Wells has been employing management consultants at PwC since before the fake accounts scandal broke. In the summer of 2015, Wells hired the company to assess the extent of customer harm from the unauthorized account creation. This relationship is familiar in corporate America. The Big Four auditing firms won’t conduct internal accounting investigations for the companies that employ them to monitor their books, because of a perceived conflict of interest. So when Wells Fargo gets into trouble, instead of calling for help from its auditor, KPMG, another firm — in this case, PwC — will be brought in.
It’s a nice side business.
These internal investigations are extremely lucrative. The often long investigations allow the companies in question to make the case that they take allegations of wrongdoing seriously, and will cooperate with regulators to reach a resolution. But, in reality, the private investigations serve as a substitute for government oversight; instead of regulators delving into the details of malfeasance, they outsource to an internal probe which may not be totally forthcoming. The end result is typically a lenient settlement.
The early retirements for Wells’s three board members came about because of a separate “self-evaluation” of board activity, conducted by former Securities and Exchange Commission Chair Mary Jo White. When she left the SEC following President Donald Trump’s election, White went right back to defending corporations at Debevoise & Plimpton, a Wall Street law firm.

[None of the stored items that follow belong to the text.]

/-- A run of whole-word writes from address `a`. -/
def memWrites (s : State) (m a : Nat) (ws : List Word) (who : Master) : State :=
  s.each (ws.zipIdx) fun s (p : Word × Nat) => s.memWrite m (a + p.2) p.1 who

/-- R233 gives the CRC-32 that R397 keeps over the words of a retention bank. -/
def rbCrcOf (s : State) (b : Nat) : Nat :=
  crc32Bytes ((List.range 8192).flatMap fun a => wordBytes (s.cell (memRB + b) a).data)

/-- A write to a retention bank updates its CRC (R397). -/
def rbWrite (s : State) (b a : Nat) (w : Word) (who : Master) : State :=
  let s := s.memWrite (memRB + b) a w who
  { s with pwr := { s.pwr with rbCrc := upd s.pwr.rbCrc b fun _ => s.rbCrcOf b } }

/-- A narrow write to a retention bank (R408, R451). -/
def rbNarrow (s : State) (b a : Nat) (mask w : Word) (who : Master) : State × Bool :=
  let (s, ok) := s.memNarrow (memRB + b) a mask w who
  ({ s with pwr := { s.pwr with rbCrc := upd s.pwr.rbCrc b fun _ => s.rbCrcOf b } }, ok)

end State
end Sys2Proof.Machine
end

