/-- R315, R316: a calibration ends: its slice's input is reconnected, and result and SEQ are reported. -/
def fcalEnd (s : State) (sl result : Nat) : State :=
  let s := (s.setCal sl fun c => { c with run := false, stop := false, left := 0, temp0 := none }).put Reg.FCAL_STAT.STATE 0 [sl]
  let s := (s.put Reg.FCAL_STAT.RESULT result [sl]).put Reg.FCAL_STAT.SEQ_DONE (s.get Reg.FCAL_CTL.SEQ [sl]) [sl]
  (s.connectSlice sl).laneEv Reg.SKIM_EVT.FCAL_DONE sl

/-- R68, R309, R316: a running calibration is stopped: its slice takes back its trims, and no point is stored. -/
def fcalStop (s : State) (sl result : Nat) : State :=
  if (s.cal sl).run then (s.setCal sl fun c => { c with trims := c.before }).fcalEnd sl result else s

/-- R72, R316: the input of a slice is idle. -/
def inputIdle (s : State) (sl : Nat) : Bool :=
  if sl = 8 then s.phase = phIDLE
  else !s.mapped sl || (!(s.slice (s.serving sl)).trLock && !s.sigDet sl) || s.serving sl = 8

/-- R309, R316: the start of a calibration of lane `k`'s own slice. -/
def fcalStart (s : State) (k : Nat) : State :=
  let refuse (s : State) (r : Nat) : State :=
    ((s.put Reg.FCAL_STAT.RESULT r [k]).put Reg.FCAL_STAT.SEQ_DONE (s.get Reg.FCAL_CTL.SEQ [k]) [k]).laneEv Reg.SKIM_EVT.FCAL_DONE k
  let engaged := s.floatLane = k && s.phase ≠ phIDLE && s.phase ≠ phFLOAT_CAL && s.phase ≠ phSERVE
  if ¬ s.inputIdle k ∨ engaged ∨ s.retired k ∨ s.on Reg.RX_STAT.NOISE_BUSY [k] ∨ (s.cal k).run then refuse s 1
  else if s.level = 3 then refuse s 2
  else s.fcalBegin k

/-- R317: a point enters a slice's store. -/
def storePoint (s : State) (sl : Nat) (p : CalPoint) : State :=
  let c := s.cal sl
  let d (q : CalPoint) : Nat := (q.temp - p.temp).natAbs
  let nearest := c.points.foldl (fun (b : Option CalPoint) q => match b with
    | none => some q
    | some x => if d q < d x ∨ (d q = d x ∧ q.order < x.order) then some q else some x) none
  let p := { p with order := c.stored + 1 }
  let pts := match nearest with
    | none => [p]
    | some q =>
      if (d q : Int) ≤ s.skimThresh sl ∨ 8 ≤ c.points.length then c.points.map fun x => if x = q then p else x
      else c.points ++ [p]
  (s.setCal sl fun c => { c with points := pts, stored := c.stored + 1 }).put Reg.FCAL_STAT.POINTS pts.length [sl]

/-- R312, R315: whether a trim of a phase (0 OFFSET, 1 GAIN, 2 SKEW, 3 BANDWIDTH) lies at an end code of its range. -/
def phaseAtEnd (t : Trims) (ph : Nat) : Bool :=
  match ph with
  | 0 => t.off.any fun v => decide (31 ≤ v.natAbs)
  | 1 => t.gain.any fun v => decide (31 ≤ v.natAbs)
  | 2 => t.skew.any fun v => decide (63 ≤ v.natAbs)
  | _ => t.bw.any fun v => decide (v ≤ 0) || decide (31 ≤ v)

/-- R398: a supply warning is active. -/
def supplyWarned (s : State) : Bool := (List.range 7).any fun r => (s.get Reg.PWR_SUP_STAT.RAILS).testBit (2 * r)

/-- R317, R399: a calibration records a point, which a supply warning holds. -/
def recordPoint (s : State) (sl : Nat) (p : CalPoint) : State :=
  if s.supplyWarned then s.setCal sl fun c => { c with hold := c.hold ++ [p] } else s.storePoint sl p

/-- R399: the points that a supply warning held are written. -/
def storeHeld (s : State) : State :=
  s.each (List.range 9) fun s sl => (s.each (s.cal sl).hold (·.storePoint sl ·)).setCal sl fun c => { c with hold := [] }

/-- R315: whether a trim of the phases selected lies at an end code. -/
def trimsAtEnd (ph : Nat) (t : Trims) : Bool := (List.range 4).any fun p => ph.testBit p && phaseAtEnd t p

/-- R315: whether residual `j` (o, g, s of each sub-ADC, then b, at internal precision) lies outside half its range. -/
def residualBad (j : Nat) (v : Int) : Bool :=
  if 192 ≤ j then decide (2 ^ 19 ≤ v.natAbs)
  else if j % 3 = 1 then decide (8388608 ≤ 50 * (v - 8388608).natAbs)
  else decide (2 ^ 18 ≤ v.natAbs)
def residualsBad (r : List Int) : Bool := r.zipIdx.any fun p => residualBad p.2 p.1

/-- The square of the RMS of residuals, times their number, in the square of their unit. -/
def sumSquares (l : List Int) : Nat := l.foldl (fun n v => n + v.natAbs * v.natAbs) 0

/-- R315, R321: the word of FCAL_QUAL from the residuals that VERIFY has measured and its spur code: the RMS of o_i in 2^−8 LSB, and of s_i in
2^−8 fs, s_i counting in sample periods of 10^9 / 226,875 fs (R52, R147). -/
def fcalQual (res : List Int) (spur : Nat) : Word :=
  let pick (c : Nat) : Nat := sumSquares ((List.range 64).map fun i => res.getD (3 * i + c) 0)
  let ofs := min 4095 (sqrtRound (pick 0) (64 * 2 ^ 16))
  let skew := min 4095 (sqrtRound (pick 2 * 10 ^ 18) (64 * 226875 ^ 2 * 2 ^ 30))
  BitVec.ofNat 48 (spur * 2 ^ 24 + skew * 4096 + ofs)

/-- R315–R317: a calibration passes with the trims it has measured. -/
def fcalPass (s : State) (sl : Nat) : State :=
  let c := s.cal sl
  let t1 := s.sliceTemp sl
  let temp := match c.temp0 with | some t0 => rhe (t0 + t1) 2 | none => t1
  let s := ((s.putI Reg.FCAL_STAT.CAL_TEMP temp [sl]).put Reg.SKIM_STAT.SINCE 0 [sl]).inc Reg.FCAL_CNT.COUNT [sl]
  let s := s.setCal sl fun c => { c with satSince := false }
  let s := if s.on Reg.FCAL_CTL.STORE [sl] then
      (s.recordPoint sl ⟨temp, c.trims.off, c.trims.gain, c.trims.bw, 0⟩).setCal sl fun c =>
        { c with skewSets := upd c.skewSets c.band fun _ => c.trims.skew }
    else s
  s.fcalEnd sl 0

/-- R315: a calibration fails: its slice takes back the trims it held. -/
def fcalFail (s : State) (sl result : Nat) : State :=
  let s := (s.setCal sl fun c => { c with trims := c.before }).inc Reg.FCAL_FAIL_CNT.COUNT [sl]
  (s.fcalEnd sl result).laneEv Reg.SKIM_EVT.FCAL_FAIL sl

White was criticized during her SEC tenure for failing to scrutinize corporate fraud in the financial sector. Apparently, all it took for her to get around to investigating was getting paid by the bank.
And that’s who truly benefits from modern-day corporate accountability: the hangers-on who cover for corporate clients. Consumers don’t see much of a change. And the disgraced executives who presided over the misconduct? They just get to retire in peace.